**Task material**
-- ==== Sys2Proof/Laws/HostPorts.lean ====
section
/-! SUPPORT. The timer driver's arithmetic and the fields of what a timer step leaves, said once (60 R325, R327). -/

namespace Sys2Proof.Machine

/-- The number of whole ticks is the natural number that brackets the time (60 R325). -/
theorem wholeTicks_eq (p : Params) (t : Rat) (n : Nat) (h : 0 < p.tickMs) :
    (n * p.tickMs ≤ t ∧ t < (n + 1) * p.tickMs) → wholeTicks p t = n := by
  rintro ⟨h₁, h₂⟩
  have e : ⌊t / p.tickMs⌋ = (n : Int) := by
    rw [Int.floor_eq_iff, le_div_iff₀ h, div_lt_iff₀ h]
    exact ⟨by exact_mod_cast h₁, by exact_mod_cast h₂⟩
  show (⌊t / p.tickMs⌋).toNat = n
  rw [e]; exact Int.toNat_natCast n

/-- A nonnegative time is bracketed by its whole ticks. -/
theorem wholeTicks_bracket (p : Params) (t : Rat) (h : 0 < p.tickMs) (ht : 0 ≤ t) :
    wholeTicks p t * p.tickMs ≤ t ∧ t < (wholeTicks p t + 1) * p.tickMs := by
  have h0 : 0 ≤ ⌊t / p.tickMs⌋ := Int.floor_nonneg.2 (div_nonneg ht h.le)
  have e : (wholeTicks p t : Rat) = ((⌊t / p.tickMs⌋ : Int) : Rat) := by
    show (((⌊t / p.tickMs⌋).toNat : Nat) : Rat) = _
    exact_mod_cast Int.toNat_of_nonneg h0
  rw [e]
  exact ⟨(le_div_iff₀ h).1 (Int.floor_le _), (div_lt_iff₀ h).1 (Int.lt_floor_add_one _)⟩

/-- A timer counts down by the ticks, floored at 0. -/
@[simp] theorem countDown_toNat (b : Byte) (t : Nat) : (countDown b t).toNat = b.toNat - t := by
  have := b.isLt
  simp only [countDown, BitVec.toNat_ofNat]
  omega

namespace State

variable (s : State) (ms : Rat)

/-- A timer step is three writes, and one beep when ST goes from nonzero to 0. -/
theorem timeStep_eq :
    s.timeStep ms =
      { s with
        acc := s.acc + ms - wholeTicks s.params (s.acc + ms) * s.params.tickMs
        dt := countDown s.dt (wholeTicks s.params (s.acc + ms))
        st := countDown s.st (wholeTicks s.params (s.acc + ms))
        out := if s.st ≠ 0 ∧ countDown s.st (wholeTicks s.params (s.acc + ms)) = 0 then .beep :: s.out else s.out } := by
  unfold timeStep
  dsimp only
  split <;> rfl

/-- After a timer step less than one tick of time is left over (10 R49). -/
theorem timeStep_acc_range (h : 0 < s.params.tickMs) (ha : 0 ≤ s.acc + ms) :
    0 ≤ (s.timeStep ms).acc ∧ (s.timeStep ms).acc < s.params.tickMs := by
  have := wholeTicks_bracket s.params (s.acc + ms) h ha
  rw [timeStep_eq]
  constructor <;> dsimp only <;> linarith [this.1, this.2]

/-- What the end of a Restart leaves (60 R319, 70 R356). -/
theorem resetAndStart_eq :
    s.resetAndStart =
      { s.clearProgramState with
        mem := if s.params.restartMemory = .reloadImage then s.image else s.mem
        disp := Surface.blank .small
        run := .running
        ran := true
        out := if s.mode = .big then .geometry 64 32 :: s.out else s.out } := by
  unfold resetAndStart resetForRestart
  cases s.mode <;> cases s.params.restartMemory <;> rfl

/-- What a Load of a program that fits leaves (70 R350). -/
theorem load_of_le (program : List Byte) (h : program.length ≤ 3584) :
    s.load program =
      { s.clearProgramState with
        mem := Memory.loaded s.params.glyphs program
        image := Memory.loaded s.params.glyphs program
        disp := Surface.blank .small
        loaded := true
        ran := false
        out := .loadReply .ok :: .geometry 64 32 :: s.out } := by
  unfold load
  rw [if_neg (by simp only [maxProgram, memSize, base]; omega)]
  rfl

/-- A program that does not fit changes nothing (70 R351). -/
theorem load_of_lt (program : List Byte) (h : 3584 < program.length) :
    s.load program = { s with out := .loadReply (.outOfBounds program.length) :: s.out } := by
  unfold load
  rw [if_pos (by simp only [maxProgram, memSize, base]; omega)]
  rfl

end State

end Sys2Proof.Machine
end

**Your instructions**
Reproduce the entries exactly. Every word has to stay the same.

**Exercise answer**
-- ==== Sys2Proof/Laws/HostPorts.lean ====
section
/-! SUPPORT. The timer driver's arithmetic and the fields of what a timer step leaves, said once (60 R325, R327). -/

namespace Sys2Proof.Machine

/-- The number of whole ticks is the natural number that brackets the time (60 R325). -/
theorem wholeTicks_eq (p : Params) (t : Rat) (n : Nat) (h : 0 < p.tickMs) :
    (n * p.tickMs ≤ t ∧ t < (n + 1) * p.tickMs) → wholeTicks p t = n := by
  rintro ⟨h₁, h₂⟩
  have e : ⌊t / p.tickMs⌋ = (n : Int) := by
    rw [Int.floor_eq_iff, le_div_iff₀ h, div_lt_iff₀ h]
    exact ⟨by exact_mod_cast h₁, by exact_mod_cast h₂⟩
  show (⌊t / p.tickMs⌋).toNat = n
  rw [e]; exact Int.toNat_natCast n

/-- A nonnegative time is bracketed by its whole ticks. -/
theorem wholeTicks_bracket (p : Params) (t : Rat) (h : 0 < p.tickMs) (ht : 0 ≤ t) :
    wholeTicks p t * p.tickMs ≤ t ∧ t < (wholeTicks p t + 1) * p.tickMs := by
  have h0 : 0 ≤ ⌊t / p.tickMs⌋ := Int.floor_nonneg.2 (div_nonneg ht h.le)
  have e : (wholeTicks p t : Rat) = ((⌊t / p.tickMs⌋ : Int) : Rat) := by
    show (((⌊t / p.tickMs⌋).toNat : Nat) : Rat) = _
    exact_mod_cast Int.toNat_of_nonneg h0
  rw [e]
  exact ⟨(le_div_iff₀ h).1 (Int.floor_le _), (div_lt_iff₀ h).1 (Int.lt_floor_add_one _)⟩

/-- A timer counts down by the ticks, floored at 0. -/
@[simp] theorem countDown_toNat (b : Byte) (t : Nat) : (countDown b t).toNat = b.toNat - t := by
  have := b.isLt
  simp only [countDown, BitVec.toNat_ofNat]
  omega

namespace State

variable (s : State) (ms : Rat)

/-- A timer step is three writes, and one beep when ST goes from nonzero to 0. -/
theorem timeStep_eq :
    s.timeStep ms =
      { s with
        acc := s.acc + ms - wholeTicks s.params (s.acc + ms) * s.params.tickMs
        dt := countDown s.dt (wholeTicks s.params (s.acc + ms))
        st := countDown s.st (wholeTicks s.params (s.acc + ms))
        out := if s.st ≠ 0 ∧ countDown s.st (wholeTicks s.params (s.acc + ms)) = 0 then .beep :: s.out else s.out } := by
  unfold timeStep
  dsimp only
  split <;> rfl

/-- After a timer step less than one tick of time is left over (10 R49). -/
theorem timeStep_acc_range (h : 0 < s.params.tickMs) (ha : 0 ≤ s.acc + ms) :
    0 ≤ (s.timeStep ms).acc ∧ (s.timeStep ms).acc < s.params.tickMs := by
  have := wholeTicks_bracket s.params (s.acc + ms) h ha
  rw [timeStep_eq]
  constructor <;> dsimp only <;> linarith [this.1, this.2]

/-- What the end of a Restart leaves (60 R319, 70 R356). -/
theorem resetAndStart_eq :
    s.resetAndStart =
      { s.clearProgramState with
        mem := if s.params.restartMemory = .reloadImage then s.image else s.mem
        disp := Surface.blank .small
        run := .running
        ran := true
        out := if s.mode = .big then .geometry 64 32 :: s.out else s.out } := by
  unfold resetAndStart resetForRestart
  cases s.mode <;> cases s.params.restartMemory <;> rfl

/-- What a Load of a program that fits leaves (70 R350). -/
theorem load_of_le (program : List Byte) (h : program.length ≤ 3584) :
    s.load program =
      { s.clearProgramState with
        mem := Memory.loaded s.params.glyphs program
        image := Memory.loaded s.params.glyphs program
        disp := Surface.blank .small
        loaded := true
        ran := false
        out := .loadReply .ok :: .geometry 64 32 :: s.out } := by
  unfold load
  rw [if_neg (by simp only [maxProgram, memSize, base]; omega)]
  rfl

/-- A program that does not fit changes nothing (70 R351). -/
theorem load_of_lt (program : List Byte) (h : 3584 < program.length) :
    s.load program = { s with out := .loadReply (.outOfBounds program.length) :: s.out } := by
  unfold load
  rw [if_pos (by simp only [maxProgram, memSize, base]; omega)]
  rfl

end State

end Sys2Proof.Machine
end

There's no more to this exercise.